Жили в селе две соседки-подруги, бывшие одноклассницы. Одна, Дарима, жила с матерью-пенсионеркой. Другая, Бальжит, жила с мужем, звали его Батоболот, и детьми. Обе работали в совхозе, бегали друг к дружке пить чай: где посплетничать, где поплакаться в жилетку. У Бальжит муж крепко выпивал, мало зарабатывал, но помочь кому-либо никогда не отказывал.

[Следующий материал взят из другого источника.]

theorem witness_PanelRequestsAnswered :
    (let s := panel State.reset
     Inv s ∧ linkUp s 3 = true ∧ (let d := s.get 0 Reg.pkt_CMD_CFG_UDP_PORT; let fate := fun q => (classify s 3 true (ipFrame d q) = .command (udp0 d q) ∧ panelFate (s.at 5) 3 (udp0 d q) = .bad); fate [] ∧ classify s 3 true (ipFrame d (request 0 0 0 [])) = .command (udp0 d (request 0 0 0 [])) ∧
      panelFate (s.at 5) 3 (udp0 d (request 0 0 0 [])) = .taken (panelQ 0 0 0 []) ∧ panelFate (s.at 5) 3 (udp0 d (request 1 64 0x3FFFF00 [])) = .taken (panelQ 1 64 0x3FFFF00 []) ∧ panelFate (s.at 5) 3 (udp0 d (request 2 1 0x3FFFFFC [1#8, 0#8, 0#8, 0#8])) = .taken (panelQ 2 1 0x3FFFFFC [1]) ∧
      panelFate (s.at 5) 3 (udp0 d (request 1 2 0x3FFFFFC [])) = .taken (panelQ 1 2 0x3FFFFFC []))) ∧
    (let s := { panel State.reset with pkt := { (panel State.reset).pkt with replies := [{ addr := 0x0A000001, port := 5000, seq := 9, reply := [] }] } }
     Inv s ∧ panelFate (s.at 5) 3 (udp0 0 (request 2 1 0 [1#8, 0#8, 0#8, 0#8])) = .taken (panelQ 2 1 0 [1]) ∧ s.pkt.replies.any (fun k => k.addr == natBE (udp0 0 []).src && k.port == 5000 && k.seq == 9) = true) ∧
    (let s := (panel State.reset).set 0 Reg.pkt_CMD_CFG_MAX_PER_MS 0
     Inv s ∧ panelFate (s.at 5) 3 (udp0 0 (request 0 0 0 [])) = .limited) :=
  ⟨⟨inv_of_test (by decide +kernel), by decide +kernel⟩, ⟨inv_of_test (by decide +kernel), by decide +kernel⟩, ⟨inv_of_test (by decide +kernel), by decide +kernel⟩⟩

/-! ### Time -/

/-- Domain 3 in a state of its servo. -/
def domain (st : Nat) (m : TimeDom) (s : State) : State := (s.setState .time 3 st).setDom 3 m

theorem witness_DomainsJudged :
    (let s := State.reset
     Inv s ∧ (s.hdr .time 3).pendingCommit = false ∧ measures s 3 = false ∧ s.stateOf .time 3 ≠ 3) ∧
    (let s := domain 2 { TimeDom.reset with hadMpd := true, mpdCount := 1, mpdSum := 2 * 65536 * 1000000, syncs := 1 } State.reset
     Inv s ∧ (s.hdr .time 3).pendingCommit = false ∧ measures s 3 = true ∧ s.stateOf .time 3 = 2 ∧ pathChanged s (takeMeasures 3 s) 3 = true) ∧
    (let s := domain 2 { TimeDom.reset with silent := 100 } State.reset
     Inv s ∧ measures s 3 = true ∧ pathChanged s (takeMeasures 3 s) 3 = false ∧ s.get 3 Reg.time_PATH_CFG_LOSS_INTERVALS ≤ 101 ∧ (s.dom 3).syncs = 0) ∧
    (let s := domain 2 { TimeDom.reset with syncs := 1 } State.reset
     Inv s ∧ measures s 3 = true ∧ pathChanged s (takeMeasures 3 s) 3 = false ∧ 0 < s.get 3 Reg.time_PATH_CFG_LOSS_INTERVALS) ∧
    (let s := domain 4 { TimeDom.reset with syncs := 1, lossHold := true } State.reset
     Inv s ∧ measures s 3 = true ∧ s.stateOf .time 3 = 4 ∧ s.get 3 Reg.time_STATUS_ASYM = 0 ∧ (s.dom 3).lossHold = true ∧ (s.dom 3).syncs ≠ 0) ∧
    (let s := domain 3 { TimeDom.reset with holdEnd := secT 5 } State.reset
     Inv s ∧ s.stateOf .time 3 = 3 ∧ clockAt s 3 (secT 1) < (s.dom 3).holdEnd ∧ (s.dom 3).holdEnd ≤ clockAt s 3 (secT 5) ∧ (s.dom 3).hadSync = false) ∧
    (let s := domain 3 { TimeDom.reset with hadSync := true } State.reset
     Inv s ∧ s.stateOf .time 3 = 3 ∧ (s.dom 3).holdEnd ≤ clockAt s 3 0 ∧ (s.dom 3).hadSync = true ∧ xcheckOk s 3 = false) ∧
    (let s := domain 3 { TimeDom.reset with hadSync := true } ((((State.reset.set 3 Reg.time_CFG_XC_EN 1).set 3 Reg.time_CFG_XCHECK 0).setState .time 0 2).set 3 Reg.time_MEAS_OFFSET_NS 1000000)
     Inv s ∧ s.stateOf .time 3 = 3 ∧ (s.dom 3).holdEnd ≤ clockAt s 3 0 ∧ xcheckOk s 3 = true ∧ s.get 3 Reg.time_PATH_CFG_PATH_THR_NS < (crossCheck 3 0 s).1) ∧
    (let s := State.reset.set 3 Reg.time_STATUS_SLEWING 1
     Inv s ∧ s.get 3 Reg.time_STATUS_SLEWING = 1 ∧ (s.clk 3).slewFrozen = false ∧ (s.clk 3).left 5 = 0) :=
  ⟨⟨inv_of_test (by decide +kernel), by decide +kernel⟩, ⟨inv_of_test (by decide +kernel), by decide +kernel⟩, ⟨inv_of_test (by decide +kernel), by decide +kernel⟩, ⟨inv_of_test (by decide +kernel), by decide +kernel⟩, ⟨inv_of_test (by decide +kernel), by decide +kernel⟩, ⟨inv_of_test (by decide +kernel), by decide +kernel⟩, ⟨inv_of_test (by decide +kernel), by decide +kernel⟩, ⟨inv_of_test (by decide +kernel), by decide +kernel⟩, ⟨inv_of_test (by decide +kernel), by decide +kernel⟩⟩

theorem witness_ClockCommandsAndPins :
    (let s := State.reset.setState .time 3 1
     Inv s ∧ accessCode s .keeper .time 3 0x64 1 = 0 ∧ s.stateOf .time 3 = 1 ∧ s.stateOf .time 3 ≠ 4 ∧ accessCode s .keeper .timel 0 0x64 1 = 0) ∧
    (let s := (State.reset.setState .time 3 4).set 3 Reg.time_STATUS_ASYM 1
     Inv s ∧ accessCode s .keeper .time 3 0x64 1 = 0 ∧ s.stateOf .time 3 = 4 ∧ s.get 3 Reg.time_STATUS_ASYM = 1 ∧ s.stateOf .time 3 ≠ 1) ∧
    (let s := { State.reset with ppsIn := 1 }
     Inv s ∧ s.ppsIn ≠ 0 ∧ 0 + 1 < s.ppsIn + nsT 100 ∧ s.ppsIn + nsT 100 ≤ nsT 100 + 1) ∧
    (let s := State.reset
     Inv s ∧ s.ppsIn = 0 ∧ s.get 0 Reg.timel_IO_CFG_PPS_EN = 0) ∧
    (let s := State.reset.set 0 Reg.timel_IO_CFG_PPS_EN 1
     Inv s ∧ ¬(s.get 0 Reg.timel_IO_CFG_PPS_EN = 0) ∧ ¬(s.ppsRise ≠ 0)) :=
  ⟨⟨inv_of_test (by decide +kernel), by decide +kernel⟩, ⟨inv_of_test (by decide +kernel), by decide +kernel⟩, ⟨inv_of_test (by decide +kernel), by decide +kernel⟩, ⟨inv_of_test (by decide +kernel), by decide +kernel⟩, ⟨inv_of_test (by decide +kernel), by decide +kernel⟩⟩
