-- ==== Sys2Proof/Machine/Mixer.lean ====
section
/-! DEFINITION. The Block Mixer and the arithmetic every other file uses (40_block_mixer.md R102 to R112). All arithmetic
is `BitVec` arithmetic, modular on the lane width (R103, R104). -/

namespace Sys2Proof.Machine

/-- `rotl_W(x, r)`: the circular left rotate, for `0 < r < W` (40_block_mixer.md R102). DESIGN CHOICE: for other `r`, which R102
says never occur, whatever the two shifts give (notes/assumptions/19.md). -/
def rotl {w : Nat} (x : BitVec w) (r : Nat) : BitVec w := (x <<< r) ||| (x >>> (w - r))

/-- `round_W(acc, input)` (40_block_mixer.md R107, R108). -/
def round {w : Nat} (E : Engine w) (acc input : BitVec w) : BitVec w :=
  rotl (acc + input * E.prime2) E.rRound * E.prime1

/-- `mix_W(v, blk)`: lane `i` takes word `i` of the block and nothing else (40_block_mixer.md R109 to R111). -/
def mix {w : Nat} (E : Engine w) (v : Lanes w) (blk : Bytes) : Lanes w where
  lane0 := round E v.lane0 (blockWord w blk 0)
  lane1 := round E v.lane1 (blockWord w blk 1)
  lane2 := round E v.lane2 (blockWord w blk 2)
  lane3 := round E v.lane3 (blockWord w blk 3)

end Sys2Proof.Machine
end

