-- ==== Sys2Proof/Tests/Slice0.lean ====
section
/-! SUPPORT. The model's own tests. Expected values are those 95_test_vectors.md gives, the source's worked examples S1 to S6
and the spec's own evaluations of its rules, or words written out from 30_encoding.md R71 and R73. -/

namespace Sys2Proof.Tests

open Sys2Proof Sys2Proof.Machine Sys2Proof.Claims

/-! ### Helpers -/

/-- A message of the table of 95_test_vectors.md section 7: byte `i` has value `i mod 256`. -/
def counting (n : Nat) : Bytes := (List.range n).map (BitVec.ofNat 8)

/-- The machine after `INIT32 0, 0` and `INIT64 0, 0` with `NCTX = 2`; slot 1 of each engine was never constructed. -/
def ready : State :=
  { State.reset with
    ctx32 := [⟨true, initState xxh32 0#32⟩, Slot.blank 32]
    ctx64 := [⟨true, initState xxh64 0#64⟩, Slot.blank 64] }

/-- XXH32 slot 0 of 95_test_vectors.md section 9, 16 bytes short of the counter's end; XXH64 slot 0 likewise. -/
def nearlyFull : State :=
  { State.reset with
    ctx32 := [⟨true, ⟨0#32, ⟨0#32, 0#32, 0#32, 0#32⟩, 0xFFFFFFFFFFFFFFF0#64, []⟩⟩, Slot.blank 32]
    ctx64 := [⟨true, ⟨0#64, ⟨0#64, 0#64, 0#64, 0#64⟩, 0xFFFFFFFFFFFFFFF0#64, []⟩⟩, Slot.blank 64] }

/-- What one step makes: the phase, `FAULT` and the last response. -/
def outcome (s : State) : Option (Phase × BitVec 8 × Option Response) :=
  match step s with
  | .next t => some (t.phase, t.fault, t.responses.getLast?)
  | .fault _ => none
  | .refused _ => none

/-- What one step makes of the slots. -/
def slotsAfter (s : State) : Option (List (Slot 32) × List (Slot 64)) :=
  match step s with
  | .next t => some (t.ctx32, t.ctx64)
  | .fault _ => none
  | .refused _ => none

/-- The outcome of taking a fault. -/
def halts (code : BitVec 8) : Option (Phase × BitVec 8 × Option Response) := some (.halted, code, some ⟨code, 0#64⟩)

/-- The outcome of a command that completed. -/
def completes (value : Word64) : Option (Phase × BitVec 8 × Option Response) := some (.idle, 0x00#8, some ⟨0x00#8, value⟩)

/-! ### Well-formedness: an index that does not fit its field is refused, in every constructor that has one (R79) -/

theorem test_wellFormed_index_of_init : ¬ (Instr.init32 256 0#64).WellFormed ∧ ¬ (Instr.init64 256 0#64).WellFormed ∧
    (Instr.init32 255 0#64).WellFormed ∧ (Instr.init64 255 0#64).WellFormed := by decide

theorem test_wellFormed_index_of_upd : ¬ (Instr.upd32 256 0#32).WellFormed ∧ ¬ (Instr.upd64 256 0#32).WellFormed ∧
    (Instr.upd32 255 0#32).WellFormed ∧ (Instr.upd64 255 0#32).WellFormed := by decide

theorem test_wellFormed_index_of_dig : ¬ (Instr.dig32 256).WellFormed ∧ ¬ (Instr.dig64 256).WellFormed ∧
    (Instr.dig32 255).WellFormed ∧ (Instr.dig64 255).WellFormed := by decide

theorem test_wellFormed_indices_of_cpy : ¬ (Instr.cpy32 256 0).WellFormed ∧ ¬ (Instr.cpy32 0 256).WellFormed ∧
    ¬ (Instr.cpy64 256 0).WellFormed ∧ ¬ (Instr.cpy64 0 256).WellFormed ∧
    (Instr.cpy32 255 255).WellFormed ∧ (Instr.cpy64 255 255).WellFormed := by decide

/-! ### Decoding: one descriptor per constructor, its sixteen bytes written out from R71 and R73 -/

/-- `INIT32 2, 0x11223344`: OP 01, W 0, CTX 02, IMM little-endian in B8 to B15. -/
theorem test_decode_init32 : decode [0x01, 0x00, 0x02, 0x00, 0, 0, 0, 0, 0x44, 0x33, 0x22, 0x11, 0, 0, 0, 0] =
    .ok (.init32 2 0x11223344#64, []) := by decide

/-- `INIT64 255, 0x8877665544332211` -/
theorem test_decode_init64 :
    decode [0x01, 0x01, 0xFF, 0x00, 0, 0, 0, 0, 0x11, 0x22, 0x33, 0x44, 0x55, 0x66, 0x77, 0x88] =
      .ok (.init64 255 0x8877665544332211#64, []) := by decide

Обе соседки держали свиней на сало. У обеих свинки были черно-пестрые, различались только носами: у Дариминой нос курносый, а у Бальжиткиной нос прямой, острый. Да еще у Бальжиткиной чушки было девять поросят, под два месяца. Обе свинки любили свободу. Дарима свою и не закрывала. А Бальжит с мужем закрывали свою, но та любой забор брала с разгона и убегала. Нагулявшись, обратно с разгона брала загородку и подсасывала деток. Был случай: увела и деток с собой, полдня хозяева искали поросят, нашли по громкому визгу. В очко уборной, один за другим, запрыгнули. Хорошо, заброшенный был домик, сухой, потому, что без двери….    Гуляли свинки, где хотели, но к часу кормежки приходили обязательно.
Дело было осенью. Пора настала резать свиней на сало. Дарима попросила мужа Бальжит помочь в жарехе. Ну тут никак не откажешь подруге жены. Тем более что кругом сухой закон, каждый день проблемно опохмеляться, а тут обязательно нальют.   Какая бы бабка, Даримина матушка, не была суровой да скупой, за работу мужика положено уважить – поставить пол-литру! Женка уехала в тот день куда-то по работе. Оно и к лучшему, не будет под рюмашку ворчать.
Приехала Бальжит уже по темноте. Не успела раздеться, подруга заходит, зовет свеженинки отведать: муж твой у меня, подруг собрала, коньячок до твоего прихода не достаю.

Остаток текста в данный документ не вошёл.